Reduction and Alkylation of cysteine residues (carbmidomethylation)

 

NOTE: If you have done this before running the gel than proceed to digestion directly.

 

1.     Add enough 5mM DTT solution (in ammonium bicarbonate, 50mM pH8) to the gel pieces to soak the gel pieces and incubate at 37º C for 30mins. 

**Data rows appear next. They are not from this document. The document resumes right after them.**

/-- The same over a fold that carries an answer beside the state. -/
theorem only_foldl {α β : Type} {l : List Part} {f : State × β → α → State × β} (h : ∀ r x, Only l r.1 (f r x).1)
    (xs : List α) (r : State × β) : Only l r.1 (xs.foldl f r).1 := by
  induction xs generalizing r with
  | nil => exact Only.refl l r.1
  | cons x xs ih => exact (h r x).trans (ih (f r x))

/-! ### The updates of one entry -/

theorem modSeat_only (t : State) (i : Nat) (f : Seat → Seat) : Only [.seats] t (t.modSeat i f) := by
  intro p hp; cases p <;> first | rfl | exact absurd (by decide) hp

@[simp] theorem only_modSeat {l : List Part} (h0 : .seats ∈ l) (s t : State) (i : Nat) (f : Seat → Seat) :
    Only l s (t.modSeat i f) ↔ Only l s t :=
  (modSeat_only t i f).drop (fun p hp => by
    simp only [List.mem_cons, List.not_mem_nil, or_false] at hp
    exact hp ▸ h0)

theorem modCand_only (t : State) (c : Nat) (f : Candidate → Candidate) : Only [.cands] t (t.modCand c f) := by
  intro p hp; cases p <;> first | rfl | exact absurd (by decide) hp

@[simp] theorem only_modCand {l : List Part} (h0 : .cands ∈ l) (s t : State) (c : Nat) (f : Candidate → Candidate) :
    Only l s (t.modCand c f) ↔ Only l s t :=
  (modCand_only t c f).drop (fun p hp => by
    simp only [List.mem_cons, List.not_mem_nil, or_false] at hp
    exact hp ▸ h0)

theorem putCand_only (t : State) (c : Nat) (x : Option Candidate) : Only [.cands] t (t.putCand c x) := by
  intro p hp; cases p <;> first | rfl | exact absurd (by decide) hp

@[simp] theorem only_putCand {l : List Part} (h0 : .cands ∈ l) (s t : State) (c : Nat) (x : Option Candidate) :
    Only l s (t.putCand c x) ↔ Only l s t :=
  (putCand_only t c x).drop (fun p hp => by
    simp only [List.mem_cons, List.not_mem_nil, or_false] at hp
    exact hp ▸ h0)

theorem modSitting_only (t : State) (k : Nat) (f : Sitting → Sitting) : Only [.sittings] t (t.modSitting k f) := by
  intro p hp; cases p <;> first | rfl | exact absurd (by decide) hp

@[simp] theorem only_modSitting {l : List Part} (h0 : .sittings ∈ l) (s t : State) (k : Nat) (f : Sitting → Sitting) :
    Only l s (t.modSitting k f) ↔ Only l s t :=
  (modSitting_only t k f).drop (fun p hp => by
    simp only [List.mem_cons, List.not_mem_nil, or_false] at hp
    exact hp ▸ h0)

theorem modLink_only (t : State) (n : LinkName) (f : Link → Link) : Only [.links] t (t.modLink n f) := by
  intro p hp; cases p <;> first | rfl | exact absurd (by decide) hp

@[simp] theorem only_modLink {l : List Part} (h0 : .links ∈ l) (s t : State) (n : LinkName) (f : Link → Link) :
    Only l s (t.modLink n f) ↔ Only l s t :=
  (modLink_only t n f).drop (fun p hp => by
    simp only [List.mem_cons, List.not_mem_nil, or_false] at hp
    exact hp ▸ h0)

theorem modCall_only (t : State) (i : Nat) (f : Call → Call) : Only [.calls] t (t.modCall i f) := by
  intro p hp; cases p <;> first | rfl | exact absurd (by decide) hp

@[simp] theorem only_modCall {l : List Part} (h0 : .calls ∈ l) (s t : State) (i : Nat) (f : Call → Call) :
    Only l s (t.modCall i f) ↔ Only l s t :=
  (modCall_only t i f).drop (fun p hp => by
    simp only [List.mem_cons, List.not_mem_nil, or_false] at hp
    exact hp ▸ h0)

theorem putCall_only (t : State) (i : Nat) (x : Option Call) : Only [.calls] t (t.putCall i x) := by
  intro p hp; cases p <;> first | rfl | exact absurd (by decide) hp

@[simp] theorem only_putCall {l : List Part} (h0 : .calls ∈ l) (s t : State) (i : Nat) (x : Option Call) :
    Only l s (t.putCall i x) ↔ Only l s t :=
  (putCall_only t i x).drop (fun p hp => by
    simp only [List.mem_cons, List.not_mem_nil, or_false] at hp
    exact hp ▸ h0)

theorem modHandset_only (t : State) (h : Nat) (f : Handset → Handset) : Only [.handsets] t (t.modHandset h f) := by
  intro p hp; cases p <;> first | rfl | exact absurd (by decide) hp

@[simp] theorem only_modHandset {l : List Part} (h0 : .handsets ∈ l) (s t : State) (h : Nat) (f : Handset → Handset) :
    Only l s (t.modHandset h f) ↔ Only l s t :=
  (modHandset_only t h f).drop (fun p hp => by
    simp only [List.mem_cons, List.not_mem_nil, or_false] at hp
    exact hp ▸ h0)

theorem modChannel_only (t : State) (k : Nat) (f : Channel → Channel) : Only [.channels] t (t.modChannel k f) := by
  intro p hp; cases p <;> first | rfl | exact absurd (by decide) hp

@[simp] theorem only_modChannel {l : List Part} (h0 : .channels ∈ l) (s t : State) (k : Nat) (f : Channel → Channel) :
    Only l s (t.modChannel k f) ↔ Only l s t :=
  (modChannel_only t k f).drop (fun p hp => by
    simp only [List.mem_cons, List.not_mem_nil, or_false] at hp
    exact hp ▸ h0)

theorem modKey_only (t : State) (k : Nat) (f : Key → Key) : Only [.keys] t (t.modKey k f) := by
  intro p hp; cases p <;> first | rfl | exact absurd (by decide) hp

@[simp] theorem only_modKey {l : List Part} (h0 : .keys ∈ l) (s t : State) (k : Nat) (f : Key → Key) :
    Only l s (t.modKey k f) ↔ Only l s t :=
  (modKey_only t k f).drop (fun p hp => by
    simp only [List.mem_cons, List.not_mem_nil, or_false] at hp
    exact hp ▸ h0)

theorem putStore_only (t : State) (i : Nat) (x : Option Stored) : Only [.store] t (t.putStore i x) := by
  intro p hp; cases p <;> first | rfl | exact absurd (by decide) hp

@[simp] theorem only_putStore {l : List Part} (h0 : .store ∈ l) (s t : State) (i : Nat) (x : Option Stored) :
    Only l s (t.putStore i x) ↔ Only l s t :=
  (putStore_only t i x).drop (fun p hp => by
    simp only [List.mem_cons, List.not_mem_nil, or_false] at hp
    exact hp ▸ h0)

theorem modBatch_only (t : State) (f : Batch → Batch) : Only [.batch] t (t.modBatch f) := by
  intro p hp; cases p <;> first | rfl | exact absurd (by decide) hp

@[simp] theorem only_modBatch {l : List Part} (h0 : .batch ∈ l) (s t : State) (f : Batch → Batch) :
    Only l s (t.modBatch f) ↔ Only l s t :=
  (modBatch_only t f).drop (fun p hp => by
    simp only [List.mem_cons, List.not_mem_nil, or_false] at hp
    exact hp ▸ h0)

theorem askRetry_only (t : State) : Only [.retryDue] t (t.askRetry) := by
  intro p hp; cases p <;> first | rfl | exact absurd (by decide) hp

  1. Wash with 50% acetonitrile in ammonium bicarbonate with 100microL twice. 
  2. Add 100microL acetonitrile and vortex and speedvac to dryness. 
  3. Add 10mM Iodoacetamide solution to the gel pieces (enough to soak the gel pieces) and incubate for 30mins at room temperature. 
  4. Wash twice as above and dry the gel pieces in acetonitrile and proceed for digestion step.

 

 

Trypsin Digestion

 

If the band is dark, with coommassie stain add stock trypsin to the gel slices so that the gel slices are just covered with a thin layer of the solution.  Use Promega Trypsin in 50mM Ammonium Bicarbonate pH8-8.5 (stock solution - 20micrograms in 2mL buffer.) 

 

Note: If too much trypsin solution is added there will be to many trypsin peaks in your mass spectra. To avoid this you may want you add ammonium bicarbonate buffer.

 

If the gel slices are light, then dilute the stock trypsin so that each gel band gets about 2-4 microL of the stock trypsin. 

 

If the gel band is faint, (can hardly be seen), than lower the trypsin even further.  I go according to the calculation of protein to trypsin ratio of about 1:20 and a faintly stained coommasie band is about 0.1 microgram protein or less. 

 

  1. Leave at 37ºC overnight.
  2. Add 50% AcCN/0.3%TFA in water to extract the peptides (Volume roughly the same amount of gel you have in there.)
  3. Leave for 15min and spin and take supernatant and save.
  4. Add another 100microL of the above AcCN solution and leave for 15min spin and extract supernatant and save (In the same tube as above)
  5. If you want you can extract for the third time.
  6. Put the mixed supernatants in a speedvac and then spot and run on MALDI. The speedvac step can be repeated to chase the ammonium bicarbonate away, just add water and then speedvac again and repeat the process three times.

 

Ordering information:

 

Pestle

Vendor          Fisher Scientific

Phone #        800 766 7000

Description    Kontes Pellet Pestle, 0.5mL

Catalog#       K749521-0590

 

DTT                                                                          IAA

Vendor          Sigma                                                   Sigma

Phone #        800 325 3010                                        800 325 3010

Description    DL-Dithiothreitol                                     Iodoacetamide

Catalog#       D-0632                                                 I-1149

 

 

The pestle listed fits only the 500microL eppendorf tube.  Before using the pestle clean them well with ddH2O otherwise you will see a lot of keratin peaks due to the dust on the pestles.  Note: Please wear gloves when handling the gel and washing the pestles and through out the digestion and extraction procedure.

 

Note: There are several other ways of reducing the cysteines and alkylating them.  For reduction another well known reagent is triphenylphosohine and for alkylation, vinyl pyridine (this mode of alkylation helps in the MALDI, in the sense that the modification helps cysteine containing peptides to fly well.)  The vinyl pyridine reagent induces pyridyl ethylation modification of the cysteines.  Care has to be taken to keep the vinyl pyridine reagent dry.  The DTT solution can be made up in stock and frozen over a period of time.  But the alkylating agents have to be made fresh every time the digestions are being done (both iodoacetamide and vinyl pyridine.)